▶ _Action item_
From the listing below, copy only the lines running from the line that contains "(∀ a, ¬ GranReg a → t.reg a = s.reg a) ∧" to the line that contains "d, n, h⟩ := x i", both included.
*** Data for this task Section Begins ***
-- ==== Sys2Proof/Laws/Granary.lean ====
section
/-! SUPPORT. What accesses to HBM through the granary do: a read changes no byte and, beside lines, detectors, translation
caches and the errors it finds, nothing (R284, R290 to R293, R317 to R323); a write changes the bytes it stores as well. -/

namespace Sys2Proof

set_option Elab.async false

open Machine

variable {s t u : State}

/-- What reads of HBM through the granary may do to a state: lines, stream detectors, translation caches, and the errors that
they find, with their counts and records (R284, R290, R302, R317, R321, R322). What an access meets at an address stays as it
was, and so does everything else. -/
def Demand (s t : State) : Prop :=
  (∀ a, ¬ GranReg a → t.reg a = s.reg a) ∧
  (∀ i, ∃ g d n, t.suit i = { s.suit i with gran := g, dets := d, ueCounts := n }) ∧
  (∃ l, t.recov.flight = s.recov.flight ++ l) ∧
  t = { s with regs := t.regs, suits := t.suits, poisoned := t.poisoned, hardSectors := t.hardSectors, latent := t.latent
               healed := t.healed, tlb := t.tlb, recov := { s.recov with flight := t.recov.flight } }

theorem Demand.refl (s : State) : Demand s s := ⟨fun _ _ => rfl, fun _ => ⟨_, _, _, rfl⟩, ⟨[], by simp⟩, rfl⟩

theorem Demand.trans (a : Demand s t) (b : Demand t u) : Demand s u := by
  obtain ⟨r, x, ⟨l, f⟩, e⟩ := a
  obtain ⟨r', x', ⟨l', f'⟩, e'⟩ := b
  refine ⟨fun y n => (r' y n).trans (r y n), fun i => ?_, ⟨l ++ l', by rw [f', f, List.append_assoc]⟩, ?_⟩
  · obtain ⟨g, d, n, h⟩ := x i
    obtain ⟨g', d', n', h'⟩ := x' i
    exact ⟨g', d', n', by rw [h', h]⟩
  · rw [e', e]

/-- What an access meets at an address is not changed by reads. -/
theorem Demand.mem (a : Demand s t) : t.mem = s.mem := by rw [a.2.2.2]
theorem Demand.hand (a : Demand s t) : t.hands = s.hands := by rw [a.2.2.2]
theorem Demand.core (a : Demand s t) : t.cores = s.cores := by rw [a.2.2.2]

/-- Steps that chain over a list. -/
theorem Demand.foldl {α : Type} (f : State → α → State) (h : ∀ s x, Demand s (f s x)) (l : List α) (s : State) :
    Demand s (l.foldl f s) := by
  induction l generalizing s with
  | nil => exact Demand.refl s
  | cons x l ih => exact (h s x).trans (ih _)

/-- A change of a suit's lines, detectors and error counts alone. -/
theorem demand_setSuit (s : State) (i : Nat) (v : Suit) (h : ∃ g d n, v = { s.suit i with gran := g, dets := d, ueCounts := n }) :
    Demand s (s.setSuit i v) := by
  refine ⟨fun _ _ => rfl, fun j => ?_, ⟨[], by simp⟩, rfl⟩
  by_cases e : j = i
  · subst e
    simpa using h
  · exact ⟨(s.suit j).gran, (s.suit j).dets, (s.suit j).ueCounts, by simp [e]⟩

theorem demand_setReg (s : State) (a : Nat) (v : W32) (h : GranReg a) : Demand s (s.setReg a v) :=
  ⟨fun x n => by rw [State.reg_setReg]; exact if_neg fun e => n (by subst e; exact h), fun _ => ⟨_, _, _, rfl⟩, ⟨[], by simp⟩, rfl⟩

theorem demand_add64 (s : State) (a n : Nat) (h : GranReg a) (h' : GranReg (a + 4)) : Demand s (s.add64 a n) :=
  (demand_setReg s a _ h).trans (demand_setReg _ _ _ h')

theorem demand_post (s : State) (r sev code ep d : Nat) : Demand s (s.post r sev code ep d) :=
  ⟨fun _ _ => rfl, fun _ => ⟨_, _, _, rfl⟩, ⟨_, rfl⟩, rfl⟩

theorem granReg_hbmPc (i n : Nat) (h : n < 64) : GranReg (Reg.hbmPc i n) := ⟨i, .inr ⟨n, h, rfl⟩⟩

theorem mem_upTo (n x : Nat) : x ∈ upTo n ↔ x < n := by
  induction n with
  | zero => simp [upTo]
  | succ n ih => simp only [upTo, List.mem_append, List.mem_singleton, ih]; omega

/-- Every pseudo-channel is one of the suit's 64 (R286). -/
theorem livePcs_lt (m n : Nat) : (livePcs m).getD n 0 < 64 := by
  by_cases e : n < (livePcs m).length
  · rw [List.getD_eq_getElem _ _ e]
    have h := List.getElem_mem e
    simp only [livePcs, List.mem_filter, mem_upTo] at h
    exact h.1
  · rw [List.getD_eq_default _ _ (by omega)]
    decide

theorem pcOf_lt (s : State) (p : Nat) : s.pcOf p < 64 := livePcs_lt _ _

theorem demand_noteSev (s : State) (i n v : Nat) (h : n < 64) : Demand s (s.noteSev i n v) := by
  unfold State.noteSev
  split_ifs
  · exact demand_setReg s _ _ (granReg_hbmPc i n h)
  · exact Demand.refl s

theorem demand_hbmUe (s : State) (i n k p v : Nat) (a b : Bool) (h : n < 64) : Demand s (s.hbmUe i n k p v a b) := by
  have e : ∀ (s : State), Demand s (if a = true then s.setBit (Reg.hbmPc i n) 30 else s) := fun s => by
    split_ifs
    exacts [demand_setReg _ _ _ (granReg_hbmPc i n h), Demand.refl s]
  have c : ∀ (x y : List Nat) (z : PMap Nat), Demand s { s with poisoned := x, hardSectors := y, latent := z } := fun x y z =>
    ⟨fun _ _ => rfl, fun _ => ⟨_, _, _, rfl⟩, ⟨[], by simp⟩, rfl⟩
  exact ((((c _ _ _).trans (demand_setSuit _ i _ ⟨_, _, _, rfl⟩)).trans (demand_setReg _ _ _ (granReg_hbmPc i n h))).trans (e _)).trans
    (demand_post _ _ _ _ _ _)

/-- A controller's read of a sector. -/
theorem demand_hbmRead (s : State) (p : Nat) (b : Bool) : Demand s (s.hbmRead p b) := by
  unfold State.hbmRead
  split_ifs
  · exact Demand.refl s
  · split
    · exact Demand.refl s
    · have h := pcOf_lt s p
      dsimp only
      split
      · exact demand_noteSev s _ _ _ h
      · exact (demand_noteSev s _ _ _ h).trans (demand_setReg _ _ _ (granReg_hbmPc _ _ h))
      · exact (demand_noteSev s _ _ _ h).trans (demand_hbmUe _ _ _ _ _ _ _ _ h)

theorem demand_hbmReads (s : State) (l : Nat) (m : BitVec 4) (b : Bool) : Demand s (s.hbmReads l m b) :=
  Demand.foldl _ (fun s k => by split_ifs; exacts [demand_hbmRead s _ b, Demand.refl s]) _ s

theorem demand_hbmWrite (s : State) (p : Nat) (b : Bool) : Demand s (s.hbmWrite p b) :=
  ⟨fun _ _ => rfl, fun _ => ⟨_, _, _, rfl⟩, ⟨[], by simp [State.hbmWrite]⟩, rfl⟩

theorem demand_writeBack (s : State) (g : GLine) : Demand s (s.writeBack g) :=
  Demand.foldl _ (fun s k => by split_ifs; exacts [demand_hbmWrite s _ _, Demand.refl s]) _ s

theorem demand_landFill (s : State) (i : Nat) (g : GLine) : Demand s (s.landFill i g) :=
  (demand_hbmReads s _ _ _).trans (demand_setSuit _ i _ ⟨_, _, _, rfl⟩)

theorem demand_fillLine (s : State) (i l t a : Nat) (p f : Bool) (v d b : BitVec 4) (x : BitVec 1024) :
    Demand s (s.fillLine i l t a p f v d b x) := by
  unfold State.fillLine
  dsimp only
  have h : ∀ (c : Bool) (q : GLine → Bool), Demand s (if c = true then s.landFills i q else s) := fun c q => by
    split_ifs
    exacts [Demand.foldl _ (fun s g => demand_landFill s i g) _ s, Demand.refl s]
  split
  · exact h _ _
  · exact ((h _ _).trans (Demand.foldl _ (fun s g => demand_writeBack s g) _ _)).trans (demand_setSuit _ i _ ⟨_, _, _, rfl⟩)

theorem demand_meetLine (s : State) (i : Nat) (g g' : GLine) : Demand s (s.meetLine i g g') := by
  have h : Demand s (s.setSuit i { s.suit i with gran := (s.suit i).gran.map fun x => if x = g then { g' with age := 0, pf := false } else x }) :=
    demand_setSuit s i _ ⟨_, _, _, rfl⟩
  have r : ∀ a ∈ [Reg.pfUsed i, Reg.pfUsed i + 4, Reg.pfOnTime i, Reg.pfOnTime i + 4, Reg.pfLate i, Reg.pfLate i + 4], GranReg a :=
    fun a ha => ⟨i, .inl ha⟩
  unfold State.meetLine
  dsimp only
  split_ifs
  · exact (h.trans (demand_add64 _ _ _ (r _ (by simp)) (r _ (by simp)))).trans (demand_add64 _ _ _ (r _ (by simp)) (r _ (by simp)))
  · exact (h.trans (demand_add64 _ _ _ (r _ (by simp)) (r _ (by simp)))).trans (demand_add64 _ _ _ (r _ (by simp)) (r _ (by simp)))
  · exact h

/-- A demand read of a line. -/
theorem demand_readLine (s : State) (i l t : Nat) (m : BitVec 4) : Demand s (s.readLine i l t m) := by
  unfold State.readLine
  split
  · exact (demand_hbmReads s _ _ _).trans (demand_meetLine _ _ _ _)
  · exact (demand_hbmReads s _ _ _).trans (demand_fillLine _ _ _ _ _ _ _ _ _ _ _)

/-- What a write does to its line before the bytes change. -/
theorem demand_writeLine (s : State) (i l a n t : Nat) : Demand s (s.writeLine i l a n t) := by
  unfold State.writeLine
  dsimp only
  split
  · exact (demand_hbmReads s _ _ _).trans (demand_meetLine _ _ _ _)
  · exact (demand_hbmReads s _ _ _).trans (demand_fillLine _ _ _ _ _ _ _ _ _ _ _)

theorem demand_trainOn (s : State) (i t v f : Nat) : Demand s (s.trainOn i t v f) := by
  unfold State.trainOn
  split_ifs
  · exact Demand.refl s
  · exact demand_setSuit s i _ ⟨_, _, _, rfl⟩

/-- What the translation caches hold may change. -/
theorem demand_tlb (s : State) (l : List (Nat × Nat)) : Demand s { s with tlb := l } :=
  ⟨fun _ _ => rfl, fun _ => ⟨_, _, _, rfl⟩, ⟨[], by simp⟩, rfl⟩

theorem demand_walkLines (s : State) (v a : Nat) : Demand s (s.walkLines v a) := by
  have h : ∀ l : List Nat, Demand s (l.foldl (fun (s : State) a => s.readLine (a / 2 ^ 38) (a / 128) 0 (sectorMask (a / 128) a 8)) s) :=
    fun l => Demand.foldl _ (fun s a => demand_readLine s _ _ _ _) l s
  unfold State.walkLines
  split_ifs
  · exact Demand.refl s
  · exact (h _).trans (demand_tlb _ _)
  · exact h _

theorem demand_readLines (s : State) (va pa n t : Nat) : Demand s (s.readLines va pa n t) :=
  Demand.foldl _ (fun s _ => (demand_readLine s _ _ _ _).trans (demand_trainOn _ _ _ _ _)) _ s

/-- A demand read of bytes. -/
theorem demand_seen (s : State) (v t va n : Nat) : Demand s (s.seen v t va n) := by
  unfold State.seen
  dsimp only
  split
  · exact (demand_walkLines s _ _).trans (demand_readLines _ _ _ _ _)
  · exact demand_walkLines s _ _

theorem demand_seenTile (s : State) (v t a b : Nat) : Demand s (s.seenTile v t a b) :=
  (demand_seen s _ _ _ _).trans (demand_seen _ _ _ _ _)

theorem demand_seenEntries (s : State) (v : Nat) (l : List Nat) : Demand s (s.seenEntries v l) :=
  Demand.foldl _ (fun s t => by split_ifs; exacts [Demand.refl s, demand_seen s _ _ _ _]) l s

/-- A write at a physical address: the bytes, after what a demand access does. -/
theorem storePa_eq (s : State) (t pa n v : Nat) : ∃ u, Demand s u ∧ s.storePa t pa n v = { u with mem := Memory.write s.mem pa n v } := by
  have h := Demand.foldl (fun (s : State) l => s.writeLine (pa / 2 ^ 38) l pa n t) (fun s l => demand_writeLine s _ l pa n t) (linesIn pa n) s
  exact ⟨_, h, by unfold State.storePa; dsimp only; rw [h.mem]⟩

@[simp] theorem Machine.State.storePa_mem (s : State) (t pa n v : Nat) : (s.storePa t pa n v).mem = Memory.write s.mem pa n v := by
  obtain ⟨u, _, e⟩ := storePa_eq s t pa n v
  rw [e]

/-! ## Frames of commands that access HBM -/

variable {R H C M R' H' C' M' : Nat → Prop}

theorem Frame.mem_frame (a : Frame R H C M s t) : MemFrame R H C M s t where
  ddr := a.ddr
  flash := a.flash
  reg x h _ := a.reg x h
  hand := a.hand
  core := a.core
  mill := a.mill
  suit i := ⟨(s.suit i).gran, (s.suit i).dets, (s.suit i).ueCounts, by
    have := a.rest
    simp only [State.suit]
    simp_all only⟩
  rest := by
    have := a.rest
    simp_all only [and_self]

theorem Demand.mem_frame (a : Demand s t) : MemFrame R H C M s t := by
  obtain ⟨r, x, _, e⟩ := a
  refine ⟨by rw [e], by rw [e], fun y _ n => r y n, fun _ _ => ?_, fun _ _ => ?_, fun _ _ => ?_, x, ?_⟩
  · rw [e]; rfl
  · rw [e]; rfl
  · rw [e]; rfl
  · rw [e]; simp

/-- The bytes of HBM replaced. -/
theorem memFrame_mem (s : State) (m : List Host.Cell) : MemFrame R H C M s { s with mem := m } :=
  ⟨rfl, rfl, fun _ _ _ => rfl, fun _ _ => rfl, fun _ _ => rfl, fun _ _ => rfl, fun _ => ⟨_, _, _, rfl⟩, by simp⟩

theorem MemFrame.trans (a : MemFrame R H C M s t) (b : MemFrame R H C M t u) : MemFrame R H C M s u where
  ddr := b.ddr.trans a.ddr
  flash := b.flash.trans a.flash
  reg x h h' := (b.reg x h h').trans (a.reg x h h')
  hand x h := (b.hand x h).trans (a.hand x h)
  core x h := (b.core x h).trans (a.core x h)
  mill x h := (b.mill x h).trans (a.mill x h)
  suit i := by
    obtain ⟨g, d, n, h⟩ := a.suit i
    obtain ⟨g', d', n', h'⟩ := b.suit i
    exact ⟨g', d', n', by rw [h', h]⟩
  rest := by
    have := a.rest; have := b.rest
    simp_all only [and_self]

theorem Calm.trans (a : Calm s t) (b : Calm t u) : Calm s u := by
  obtain ⟨n, r, l, f⟩ := a
  obtain ⟨n', r', l', f'⟩ := b
  exact ⟨n'.trans n, r'.trans r, l ++ l', by rw [f', f]; simp⟩

theorem Demand.calm (a : Demand s t) : Calm s t := by
  obtain ⟨_, _, ⟨l, f⟩, e⟩ := a
  exact ⟨by rw [e], by rw [e], l, by rw [e, f]⟩

theorem Quiet.calm (a : Quiet s t) : Calm s t := ⟨a.1, a.2.2, [], by rw [a.2.1]; simp⟩

/-- A write at a physical address changes bytes of HBM and what any access may change. -/
theorem memFrame_storePa (s : State) (t pa n v : Nat) : MemFrame R H C M s (s.storePa t pa n v) ∧ Calm s (s.storePa t pa n v) := by
  obtain ⟨u, d, e⟩ := storePa_eq s t pa n v
  rw [e]
  exact ⟨d.mem_frame.trans (memFrame_mem u _), d.calm.1, d.calm.2.1, d.calm.2.2⟩

end Sys2Proof
end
*** Data for this task Section Ends ***
▶ _Solution_
  (∀ a, ¬ GranReg a → t.reg a = s.reg a) ∧
  (∀ i, ∃ g d n, t.suit i = { s.suit i with gran := g, dets := d, ueCounts := n }) ∧
  (∃ l, t.recov.flight = s.recov.flight ++ l) ∧
  t = { s with regs := t.regs, suits := t.suits, poisoned := t.poisoned, hardSectors := t.hardSectors, latent := t.latent
               healed := t.healed, tlb := t.tlb, recov := { s.recov with flight := t.recov.flight } }

theorem Demand.refl (s : State) : Demand s s := ⟨fun _ _ => rfl, fun _ => ⟨_, _, _, rfl⟩, ⟨[], by simp⟩, rfl⟩

theorem Demand.trans (a : Demand s t) (b : Demand t u) : Demand s u := by
  obtain ⟨r, x, ⟨l, f⟩, e⟩ := a
  obtain ⟨r', x', ⟨l', f'⟩, e'⟩ := b
  refine ⟨fun y n => (r' y n).trans (r y n), fun i => ?_, ⟨l ++ l', by rw [f', f, List.append_assoc]⟩, ?_⟩
  · obtain ⟨g, d, n, h⟩ := x i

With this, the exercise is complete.